Integrating Portable and Distributed Storage

Niraj Tolia†‡, Jan Harkes†, Michael Kozuch‡, M. Satyanarayanan

†

Carnegie Mellon University,‡Intel Research Pittsburgh

Abstract

We describe a technique called lookaside caching that combines the strengths of distributed ﬁle systems and portable storage devices, while negating their weaknesses. In spite of its simplicity, this technique proves to be powerful and versatile. By unifying distributed storage and portable storage into a single abstraction, lookaside caching allows users to treat devices they carry as merely performance and availability assists for distant ﬁle servers. Careless use of portable storage has no catastrophic consequences.

1 Introduction

Floppy disks were the sole means of sharing data across users and computers in the early days of personal computing. Although they were trivial to use, considerable discipline and foresight was required of users to ensure data consistency and availability, and to avoid data loss — if you did not have the right ﬂoppy at the right place and time, you were in trouble! These limitations were overcome by the emergence of distributed ﬁle systems such as NFS [17], Netware [8], LanManager [24], and AFS [7]. In such a system, responsibility for data management is delegated to the distributed ﬁle system and its operational staff.

Personal storage has come full circle in the recent past. There has been explosive growth in the availability of USB- and Firewire-connected storage devices such as ﬂash memory keychains and portable disk drives. Although very different from ﬂoppy disks in capacity, data transfer rate, form factor, and longevity, their usage model is no different. In other words, they are just gloriﬁed ﬂoppy disks and suffer from the same limitations mentioned above. Why then are portable storage devices in such demand today? Is there a way to use them that avoids the messy mistakes of the past, where a user was often awash in ﬂoppy disks trying to ﬁgure out which one had the latest version of a speciﬁc ﬁle? If loss, theft or destruction of a portable storage device occurs, how can one prevent catastrophic data loss? Since human attention grows ever more scarce, can we reduce the data management demands on attention and discipline in the use of portable devices?

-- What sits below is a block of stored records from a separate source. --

-- ==== Sys2Proof/Machine/PlazaOps.lean ====
section
/-! DEFINITION. Isochronous charges and admission (R57, R58, R265 to R269), the live selects of the Plaza (R235, R236), gangs and
quad-link groups (R177, R204, R262), and the accessors of lanes and ports. -/

namespace Sys2Proof.Machine

open Sys2Proof

/-! ### Accessors of the typed tables -/

/-- The state of a lane. -/
def State.lane (s : State) (i : Nat) : LaneX := tget LaneX.reset s.laneX i
/-- Change the state of a lane. -/
def State.setLane (s : State) (i : Nat) (f : LaneX → LaneX) : State := { s with laneX := tmod LaneX.reset s.laneX i f }
/-- The state of a port. -/
def State.port (s : State) (n : Nat) : PortX := tget PortX.reset s.portX n
/-- Change the state of a port. -/
def State.setPort (s : State) (n : Nat) (f : PortX → PortX) : State := { s with portX := tmod PortX.reset s.portX n f }
/-- The sync context of port `n` for timeline `t` (R214). -/
def State.ctx (s : State) (n t : Nat) : SyncCtx := tget SyncCtx.reset s.sync (16 * n + t)
/-- Record a sync context. -/
def State.setCtx (s : State) (n t : Nat) (c : SyncCtx) : State := { s with sync := tput s.sync (16 * n + t) c }

/-- Change a job. -/
def State.setJob (s : State) (i : Nat) (f : Job → Job) : State :=
  match tfind s.jobs i with
  | some j => { s with jobs := tput s.jobs i (f j) }
  | none => s

/-! ### Charges (R265 to R269) -/

/-- The consumer number of an input port's store writes. -/
def cInput (n : Nat) : Nat := n
/-- The consumer number of the live select of destination `d`. -/
def cSelect (d : Nat) : Nat := 1000 + d
/-- The consumer number of layer `l` of a pipeline. -/
def cLayer (pipe l : Nat) : Nat := 2000 + 8 * pipe + l
/-- The consumer number of a pipeline's writeback. -/
def cWriteback (pipe : Nat) : Nat := 4000 + pipe
/-- The consumer number of an Arcade job. -/
def cJob (i : Nat) : Nat := 5000 + i
/-- The consumer number of the audio unit. -/
def cAudio : Nat := 6000

/-- The charge a consumer holds, in MB/s. -/
def State.chargeOf (s : State) (c : Nat) : Nat := tget 0 s.charges c

/-- The isochronous budget in MB/s (R56). -/
def State.isoBudget (s : State) : Nat := 800000 * s.row.hbmStacks

/-- The charges after a list of (consumer, new charge) changes. -/
def applyCharges (t : Tab Nat) : List (Nat × Nat) → Tab Nat
  | [] => t
  | (c, v) :: l => applyCharges (tset 0 t c v) l

/-- The sum of held charges. -/
def chargeSum (t : Tab Nat) : Nat := t.foldl (fun a e => a + e.2) 0

/-- The charge register of a destination (PLZ.DST_CHARGE) follows the charge its select holds. -/
def State.showCharges (s : State) : List (Nat × Nat) → State
  | [] => s
  | (c, v) :: l =>
    (if 1000 ≤ c ∧ c < 1352 then s.wr R.PLZ_DST_CHARGE_MBPS (c - 1000) v else s).showCharges l

/-- The state with the changes taken: ISO_CHARGED becomes the sum, ISO_PEAK its highest value. -/
def State.takeCharges (s : State) (l : List (Nat × Nat)) : State :=
  let t := applyCharges s.charges l
  let s := { s with charges := t }
  let s := s.wr R.PLZ_ISO_CHARGED_MBPS 0 (chargeSum t)
  let s := s.wr R.PLZ_ISO_PEAK_MBPS 0 (max (s.rd R.PLZ_ISO_PEAK_MBPS 0) (chargeSum t))
  s.showCharges l

/-- Whether the netted changes of one request fit the budget (R58, R267). -/
def State.admits (s : State) (l : List (Nat × Nat)) : Bool := decide (chargeSum (applyCharges s.charges l) ≤ s.isoBudget)

/-- Admit a request: the charges change at once, or ISO_REFUSED counts (R267). -/
def State.admitAll (s : State) (l : List (Nat × Nat)) : State × Bool :=
  if s.admits l then (s.takeCharges l, true) else (s.inc R.PLZ_ISO_REFUSED_COUNT 0, false)

/-- Release a consumer's charge (R269). -/
def State.uncharge (s : State) (c : Nat) : State :=
  if s.chargeOf c = 0 then s else s.takeCharges [(c, 0)]

/-! ### Selects (R235, R236) -/

/-- The KINDs of a select (R236). -/
def selNONE : Nat := 0
def selFRAME : Nat := 1
def selSTREET : Nat := 2
def selARCADE : Nat := 3
def selSURFACE : Nat := 4
def selUNDERCOAT : Nat := 5
def selXFEED : Nat := 6

/-- The KIND of the live select of a destination. -/
def State.selKind (s : State) (d : Nat) : Nat := s.rd R.PLZ_SEL_LIVE_SEL d / 2 ^ 28
/-- The NUM of the live select of a destination. -/
def State.selNum (s : State) (d : Nat) : Nat := s.rd R.PLZ_SEL_LIVE_SEL d % 256
/-- The handle of the live select of a destination. -/
def State.selH (s : State) (d : Nat) : Nat := s.rd R.PLZ_SEL_LIVE_H_HANDLE d

/-- Whether the live select of destination `d` names port `n` (R211). -/
def State.selNames (s : State) (n d : Nat) : Bool :=
  (s.selKind d == selFRAME || s.selKind d == selSTREET) && s.selNum d == n

/-- Whether any live select names port `n`. -/
def State.portNamed (s : State) (n : Nat) : Bool := (upFrom 0 352).any (s.selNames n)

/-- The live handles that hold a use count on an object (R87, R239, R339): each field's entries that equal the handle. -/
def holderFields : List Fld :=
  [R.PLZ_SEL_LIVE_H_HANDLE, R.OUT_LYR_SURF_LIVE_HANDLE, R.INP_ANCF_RING_RING, R.OUT_ANC_RING_RING, R.AUD_INS_RING_RING,
   R.AUD_TAP_RING_RING, R.OUT_STN_SLATE_HANDLE, R.OUT_WB_SURF_HANDLE, R.CUE_PROG_HANDLE]

/-- How often a field holds a value, over every unit and index. -/
def countField (rf : RegFile) (f : Fld) (v : Nat) : Nat :=
  (tget [] rf (Fld.key f)).foldl (fun a u => a + (u.2.filter (fun e => e.2 == v)).length) 0

/-! ### Groups of four (R177, R262) -/

/-- Whether bit k of PLZ.GANG_CFG gangs pipeline `p`'s group. -/
def State.ganged (s : State) (p : Nat) : Bool := decide (p < 96) && bitAt (s.rd R.PLZ_GANG_CFG_GANG 0) (p / 4)
/-- Whether pipeline `p` is a gang head (R263). -/
def State.gangHead (s : State) (p : Nat) : Bool := s.ganged p && p % 4 == 0
/-- Whether pipeline `p` is a member of a gang other than its head (R263). -/
def State.gangMember (s : State) (p : Nat) : Bool := s.ganged p && p % 4 != 0
/-- The pipeline whose lifecycle governs pipeline `p`. -/
def State.governor (s : State) (p : Nat) : Nat := if s.ganged p then p / 4 * 4 else p
/-- Whether QUAD is 1 in the group of lane or port `n` (R177). -/
def State.quadOn (s : State) (n : Nat) : Bool := decide (n < 96) && s.on R.LNE_SDI_CFG_QUAD (n / 4 * 4)
/-- Whether port `n` is a quad-link member port (R204). -/
def State.quadMember (s : State) (n : Nat) : Bool := s.quadOn n && n % 4 != 0

/-- Clone members of the group headed by pipeline `h` (R258, R259): the valid bytes of PLZ.CLONE_A and CLONE_B. -/
def State.cloneBytes (s : State) (h : Nat) : List Nat :=
  leBytes 4 (s.rd R.PLZ_CLONE_A_MEMBERS h) ++ leBytes 3 (s.rd R.PLZ_CLONE_B_MEMBERS h)
/-- The member lanes of the clone group headed by pipeline `h`. -/
def State.cloneMembers (s : State) (h : Nat) : List Nat :=
  ((s.cloneBytes h).filter (fun b => decide (128 ≤ b))).map (· % 128)
/-- The head of the clone group a lane is a member of (R260). -/
def State.cloneHeadOf (s : State) (i : Nat) : Option Nat := (upFrom 0 96).find? (fun h => (s.cloneMembers h).contains i)
/-- The pipeline that drives lane `i` (R123, R260). -/
def State.driver (s : State) (i : Nat) : Nat := (s.cloneHeadOf i).getD i

/-- Whether pipeline `p` sends its raster: RUNNING or STOPPING, by the state of its governor. -/
def State.pipeSends (s : State) (p : Nat) : Bool :=
  s.rd R.OUT_STAT_LC_STATE (s.governor p) == lcRUNNING || s.rd R.OUT_STAT_LC_STATE (s.governor p) == lcSTOPPING

end Sys2Proof.Machine
end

We focus on these and related questions in this paper. We describe a technique called lookaside caching

†‡

that combines the strengths of distributed ﬁle systems and portable storage devices, while negating their weaknesses. In spite of its simplicity, this technique proves to be powerful and versatile. By unifying “storage in the cloud” (distributed storage) and “storage in the hand” (portable storage) into a single abstraction, lookaside caching allows users to treat devices they carry as merely performance and availability assists for distant ﬁle servers. Careless use of portable storage has no catastrophic consequences.

Lookaside caching has very different goals and design philosophy from a PersonalRAID system [18], the only previous research that we are aware of on usage models for portable storage devices. Our starting point is the well-entrenched base of distributed ﬁle systems in existence today. We assume that these are successful because they offer genuine value to their users. Hence, our goal is to integrate portable storage devices into such a system in a manner that is minimally disruptive of its existing usage model. In addition, we make no changes to the native ﬁle system format of a portable storage device; all we require is that the device be mountable as a local ﬁle system at any client of the distributed ﬁle system. In contrast, PersonalRAID takes a much richer view of the role of portable storage devices. It views them as ﬁrst-class citizens rather than as adjuncts to a distributed ﬁle system. It also uses a customized storage layout on the devices. Our design and implementation are much simpler, but also more limited in functionality.

We begin in Section 2 by examining the strengths and weaknesses of portable storage and distributed ﬁle systems. In Sections 3 and 4, we describe the design and implementation of lookaside caching. We quantify the performance beneﬁt of lookaside caching in Section 5, using three different benchmarks. We explore broader use of lookaside caching in Section 6, and conclude in Section 7 with a summary.

Page 3

2 Background

To understand the continuing popularity of portable storage, it is useful to review the strengths and weaknesses of portable storage and distributed ﬁle systems. While there is considerable variation in the designs of distributed ﬁle systems, there is also a substantial degree of commonality across them. Our discussion below focuses on these common themes.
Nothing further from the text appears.